I have many questions.
First one:
In the last couple of years, a number of my work & recreational colleagues have started to ask me if I have a position on Botox. Should I be:
a) insulted
b) taking the hint
c) saving up for a longer-lasting & more drastic procedure?
Is it OK that I laughed for a week after reading the first ever Sid the Sexist in Viz?
Kate -
Political correctness be damned, the opportunities for Fun With Botox (tm.) are endless. Get some off the black market and use it to freeze up one half of your face for three months. Twist your features semi-permanently into an evil leer. Leave empty syringes around your desk at work. I guarantee that noone will bother you again.

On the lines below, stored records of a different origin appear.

-- ==== Sys2Proof/Machine/Operands.lean ====
section
/-! DEFINITION. The operand forms of the commands: 16-bit fields in two bytes (00_scope.md R24, 20_memory.md R73), the
count registers (10_state.md R33, R36, R51), the key file (R49, R50) and the lookup in the field table (R154). No
command has an address operand other than SETKEY's index (R70). -/

namespace Sys2Proof.Machine

/-- `lo8(v) = v[7:0]` (R24). -/
def lo8 (v : Half) : Byte := v.extractLsb' 0 8

/-- `hi8(v) = v[15:8]` (R24). -/
def hi8 (v : Half) : Byte := v.extractLsb' 8 8

/-- `le16(b0, b1) = b0 + 256 * b1`, low byte first (R24, R73). -/
def le16 (b0 b1 : Byte) : Half := b1 ++ b0

/-- A 16-bit field as its two bytes in wire order (R73). -/
def le16Bytes (v : Half) : List Byte := [lo8 v, hi8 v]

/-- A count as a 16-bit value; used where a rule has shown that it fits (R221). -/
def half (n : Nat) : Half := BitVec.ofNat 16 n

/-- A count as a 32-bit register shows it (R33, R36, R44, R51); from 2^32 on a free value (log 10). -/
def word32 (n : Nat) : Word := if n < 2 ^ 32 then BitVec.ofNat 32 n else Config.wideCount n

/-- ILEN = len(IBUF) (R33). -/
def State.ilen (s : State) : Nat := s.ibuf.length

/-- OLEN = len(OBUF) (R36). -/
def State.olen (s : State) : Nat := s.obuf.length

/-- FCNT = len(FTAB) (R51). -/
def State.fcnt (s : State) : Nat := s.ftab.length

/-- KVALID with bit `idx` set (R151). -/
def setValidBit (kvalid : BitVec 16) (idx : BitVec 4) : BitVec 16 := kvalid ||| (1#16 <<< idx.toNat)

/-- KEY with byte `idx` replaced (R151). -/
def setKeyAt (key : Vector Byte 16) (idx : BitVec 4) (b : Byte) : Vector Byte 16 := key.set idx.toNat b idx.isLt

/-- Every key byte has been written since reset: `KVALID = 0xFFFF` (R50, R280). -/
def State.keyReady (s : State) : Bool := s.kvalid == 0xFFFF

/-- The records whose key is `k`, in order: the matches of FLOOK (R154). -/
def recordsWith (k : Byte) (ftab : List Record) : List Record := ftab.filter fun r => r.key == k

end Sys2Proof.Machine
end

‘Twist your features semi-permanently into an evil leer.’
Well – my features are kind of like that already.
Any other hints?
How about banning sunlight…?
Publicansdecoy -
Yes, it is more than okay. Sid is one of the best pieces of feminist polemic around. Sexists aren’t threatening, they are bloody ridiculous, and the Viz strip was one of the first media to signal that.
Kate -
well, naturally, as women of a certain age (i.e over 17) sunlight is our enemy, as, in fact, are all types of weather. Other evils to be avoided include -
food
laughter
distress
reading (it makes the forehead crinkle, encouraging early wrinkles)
fun (ditto)
human contact (ditto).
My advice is to retreat to a sealed, windowless room where nutrients and other vitals can be piped in through thin plastic tubes. All the celebs are doing it.
Auntie,
I’d agree with yr list, except, perhaps, the point about human contact. We spend a lot of time when being shagged, for instance, trying to keep a straight face – surely that helps with the wrinkles issue?
Dear auntie Laurie,
Have you heard about the Open Source Boob Project? What are your views on it?
sincerely
A Fan.
I kind of thought the whole web was an open source boob project…?
Jennie -
I hate to spoil the party, but this makes me clit-itchingly angry. As someone who has been a stripper in the past I don’t find the idea of a boob-hungry mob subversive in the slightest.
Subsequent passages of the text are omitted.